What would be the estimated terminal of the placard?
ok. That placard has no terminal v until it sheds its forward momentum and clears the 727 vortex wake behind the plane. That placard does not behave like the box dropped during the test flight. Remember, the plane is still moving ahead at 200mph even as the placard has separated from the plane. The hi velocity vortex from the plane and its engines will catch up with the placard which is now shedding velocity ... those forces could conceivably lift the placard up vertically at first and stall its descent, or make it travel in loops, or tear it apart ... until gravity becomes the dominant force on the placard.
I have always wondered if the placard looks like it does (half an original placard) because it was torn apart in the jet's vortex? May the other half is laying on the ground somewhere? That's a job for Kermit to find and solve!
This is not a single variable linear problem but a multi-variant problem for calculus! We have been trying to tell people that for a long time. Nobody is listening?

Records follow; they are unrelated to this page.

/-- R63, R64, R146: each command of an encoder emits nothing or exactly one whole item of the wire format, and that item
stands for the run that was open, with the byte being ingested where it is the 255th. -/
def Obligations.EncCommandEmitsWholeItem : Prop :=
  ∀ (s t : State) (k : Nat) (e e' : EncInst) (i : Instr),
    (i = .encFlush k ∨ ∃ b : Byte, i = .encIngest k b) →
    s.encs[k]? = some e → e.Inv → exec i s = .next t → t.encs[k]? = some e' →
    e'.sink.out = e.sink.out ∨
    ∃ it : Item, it.legal e.esc = true ∧ e'.sink.out = e.sink.out ++ it.wire e.esc ∧
      (it.plain = List.replicate e.runLength.toNat e.pending.byte ∨
       (e.runLength.toNat = 254 ∧ it.plain = List.replicate 255 e.pending.byte))

/-- R83: from no open run, one ENC_INGEST per byte of S and then ENC_FLUSH emit `encode_ESC(S)`, the closed form. -/
def Obligations.EncoderMeetsClosedForm : Prop :=
  ∀ (s : State) (k : Nat) (e : EncInst) (S : List Byte), s.encs[k]? = some e → e.runLength = 0#8 →
    ∃ (t : State) (e' : EncInst),
      execAll (encodeCommands k S) s = .next t ∧ t.encs[k]? = some e' ∧
      e'.sink.out = e.sink.out ++ encodeStream e.esc S ∧ e'.runLength = 0#8

/-- R89: the encoded form of S is at most three times as long as S, and one escape byte reaches the bound. -/
def Obligations.EncodedSizeBound : Prop :=
  ∀ (s : State) (k : Nat) (e : EncInst) (S : List Byte), s.encs[k]? = some e → e.runLength = 0#8 →
    ∃ (t : State) (e' : EncInst),
      execAll (encodeCommands k S) s = .next t ∧ t.encs[k]? = some e' ∧
      e'.sink.out.length ≤ e.sink.out.length + 3 * S.length ∧
      (S = [e.esc] → e'.sink.out.length = e.sink.out.length + 3)

/-! ### DEC_INGEST -/

/-- R91: the decoder's state machine table, row by row; the captured byte is needed only for a count other than 0 (R93). -/
def Obligations.DecIngestTransitions : Prop :=
  ∀ (s : State) (j : Nat) (d : DecInst) (b : Byte), s.decs[j]? = some d →
    (d.phase = .sawEscapeAndByte → b ≠ 0#8 → d.pending.written = true) →
    exec (.decIngest j b) s = .next { s with decs := s.decs.set j (
      match d.phase with
        | .normal => if b = d.esc then d.after .sawEscape d.pending [] else d.after .normal d.pending [b]
        | .sawEscape => d.after .sawEscapeAndByte ⟨b, true⟩ []
        | .sawEscapeAndByte => d.after .normal d.pending (List.replicate b.toNat d.pending.byte)) }

/-- R98: a decoder that has received one or two bytes of a frame is suspended in SawEscape or SawEscapeAndByte and has emitted
nothing for it; and from ANY state with the decoder in a phase other than Normal, any number of steps of which none accepts
a word on its port or resets it keeps its phase, its captured byte and its stream, whatever else these steps do. -/
def Obligations.TruncatedFrameSuspends : Prop :=
  (∀ (s : State) (j : Nat) (d : DecInst) (x : Byte), s.decs[j]? = some d → d.phase = .normal →
    (∃ (t : State) (d' : DecInst), execAll (decIngestBuffer j [d.esc]) s = .next t ∧ t.decs[j]? = some d' ∧
      d'.phase = .sawEscape ∧ d'.sink = d.sink) ∧
    (∃ (t : State) (d' : DecInst), execAll (decIngestBuffer j [d.esc, x]) s = .next t ∧ t.decs[j]? = some d' ∧
      d'.phase = .sawEscapeAndByte ∧ d'.pending.read? = some x ∧ d'.sink = d.sink)) ∧
  (∀ (s t : State) (j : Nat) (d : DecInst) (n : Nat), s.decs[j]? = some d → d.phase ≠ .normal →
    (∀ (m : Nat) (u : State), m < n → runSteps m s = .next u → ¬ u.DrivenNext (.dec j)) →
    runSteps n s = .next t →
    ∃ d' : DecInst, t.decs[j]? = some d' ∧ d'.phase = d.phase ∧ d'.pending = d.pending ∧ d'.sink.out = d.sink.out)

/-- R66, R94, R95: from phase Normal, a frame `[ESC, x, n]` emits `x` exactly `n` times and returns to Normal, whatever `x`
and `n` are: the escape byte as run byte or count, a count of 0, a count the encoder would not frame. -/
def Obligations.FrameDecodesToRun : Prop :=
  ∀ (s : State) (j : Nat) (d : DecInst) (x n : Byte), s.decs[j]? = some d → d.phase = .normal →
    execAll (decIngestBuffer j [d.esc, x, n]) s =
      .next { s with decs := s.decs.set j (d.after .normal ⟨x, true⟩ (List.replicate n.toNat x)) }

/-- R92: how many bytes one DEC_INGEST emits. -/
def Obligations.DecIngestOutputLength : Prop :=
  ∀ (s : State) (j : Nat) (d : DecInst) (b : Byte), s.decs[j]? = some d →
    (d.phase = .sawEscapeAndByte → b ≠ 0#8 → d.pending.written = true) →
    ∃ (t : State) (d' : DecInst) (bs : List Byte),
      exec (.decIngest j b) s = .next t ∧ t.decs[j]? = some d' ∧ d'.sink.out = d.sink.out ++ bs ∧
      (d.phase = .normal → bs.length = if b = d.esc then 0 else 1) ∧
      (d.phase = .sawEscape → bs.length = 0) ∧
      (d.phase = .sawEscapeAndByte → bs.length = b.toNat)

/-- R102, R109: from any phase, one DEC_INGEST per byte of T emits what the recursion of R102 gives and ends in the phase it
ends in; the decoder's own ESC decides (R107), and T may start anywhere in a stream (R108). -/
def Obligations.DecoderMeetsRecursion : Prop :=
  ∀ (s : State) (j : Nat) (d : DecInst) (T : List Byte), s.decs[j]? = some d → d.Held →
    ∃ (t : State) (d' : DecInst),
      execAll (decIngestBuffer j T) s = .next t ∧ t.decs[j]? = some d' ∧
      d'.sink.out = d.sink.out ++ decodeFrom d.esc d.phase d.pending.byte T ∧ d'.phase = finalPhase d.esc d.phase T

/-- R103: items of an encoder-produced stream fed to a decoder in phase Normal give their plain bytes and leave it in phase
Normal; so does `encode_ESC(S)`. -/
def Obligations.DecoderRestsAtItemBoundaries : Prop :=
  (∀ (s : State) (j : Nat) (d : DecInst) (items : List Item),
    s.decs[j]? = some d → d.phase = .normal → (∀ it ∈ items, it.legal d.esc = true) →
    ∃ (t : State) (d' : DecInst),
      execAll (decIngestBuffer j (items.flatMap (Item.wire d.esc))) s = .next t ∧ t.decs[j]? = some d' ∧
      d'.phase = .normal ∧ d'.sink.out = d.sink.out ++ items.flatMap Item.plain) ∧
  (∀ (s : State) (j : Nat) (d : DecInst) (S : List Byte), s.decs[j]? = some d → d.phase = .normal →
    ∃ (t : State) (d' : DecInst),
      execAll (decIngestBuffer j (encodeStream d.esc S)) s = .next t ∧ t.decs[j]? = some d' ∧ d'.phase = .normal)

/-! ### An encoder and a decoder together -/

/-- R101: for every byte sequence S, what an encoder with no open run emits for S and a final flush, fed in order to a
decoder in phase Normal with the same ESC, gives exactly S; for every ESC. -/
def Obligations.RoundTrip : Prop :=
  ∀ (s : State) (k j : Nat) (e : EncInst) (d : DecInst) (S : List Byte),
    s.encs[k]? = some e → s.decs[j]? = some d → e.runLength = 0#8 → d.phase = .normal → d.esc = e.esc →
    ∃ (t u : State) (e' : EncInst) (d' : DecInst) (code : List Byte),
      execAll (encodeCommands k S) s = .next t ∧ t.encs[k]? = some e' ∧ e'.sink.out = e.sink.out ++ code ∧
      execAll (decIngestBuffer j code) t = .next u ∧ u.decs[j]? = some d' ∧ d'.sink.out = d.sink.out ++ S ∧
      d'.phase = .normal

/-- R104, R105: after ANY commands of an encoder (flushes at any points), what it has emitted so far decodes to a prefix of
what it was given; the rest is exactly its open run, and there is none if the last command was ENC_FLUSH. -/
def Obligations.StreamingPrefix : Prop :=
  ∀ (s : State) (k j : Nat) (e : EncInst) (d : DecInst) (cs : List Instr),
    s.encs[k]? = some e → s.decs[j]? = some d → e.runLength = 0#8 → d.phase = .normal → d.esc = e.esc →
    (∀ i ∈ cs, i.port = .enc k) →
    ∃ (t u : State) (e' : EncInst) (d' : DecInst) (code plain : List Byte),
      execAll cs s = .next t ∧ t.encs[k]? = some e' ∧ e'.sink.out = e.sink.out ++ code ∧
      execAll (decIngestBuffer j code) t = .next u ∧ u.decs[j]? = some d' ∧ d'.sink.out = d.sink.out ++ plain ∧
      d'.phase = .normal ∧ ingested cs = plain ++ List.replicate e'.runLength.toNat e'.pending.byte ∧
      (cs.getLast? = some (.encFlush k) → plain = ingested cs)

/-! ### Frames and independence -/

/-- R22, R31, R34, R37: what ENC_INGEST leaves unchanged: the host's list, every DEC instance, every other ENC instance; of
its own instance ESC, the ready line, every byte already in the stream, and `pendingByte` unless it starts a run with `b`. -/
def Obligations.EncIngestFrame : Prop :=
  ∀ (s t : State) (k : Nat) (b : Byte), exec (.encIngest k b) s = .next t →
    t.inputs = s.inputs ∧ t.decs = s.decs ∧ t.encs.length = s.encs.length ∧
    (∀ m, m ≠ k → t.encs[m]? = s.encs[m]?) ∧
    ∃ e e' : EncInst, s.encs[k]? = some e ∧ t.encs[k]? = some e' ∧ e'.esc = e.esc ∧
      e'.sink.ready = e.sink.ready ∧ e.sink.out <+: e'.sink.out ∧ e'.sink.delivered = e.sink.delivered ∧
      (e'.pending = e.pending ∨ (e'.pending = ⟨b, true⟩ ∧ e'.runLength = 1#8))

In the photo attached add another large vortex behind the plane (unseen in this photo) from the three engines all clustered. Those gases are propagating faster than any terminal v initially involved ... by a long long way! These vortexes behind the plane (as it is moving ahead) are propagating faster than any terminal-v the placard can ever have due to gravity! Now throw in winds and the direction of winds, once the placard manages to survive the vortexes and gets to less turbulent air which has no 'lift', so the plastic card (whats left of it) can begin to fall to have a terminal v. Then ask your question.
Im not saying anything that R99, 377, TK, Hominid, etal dont already know.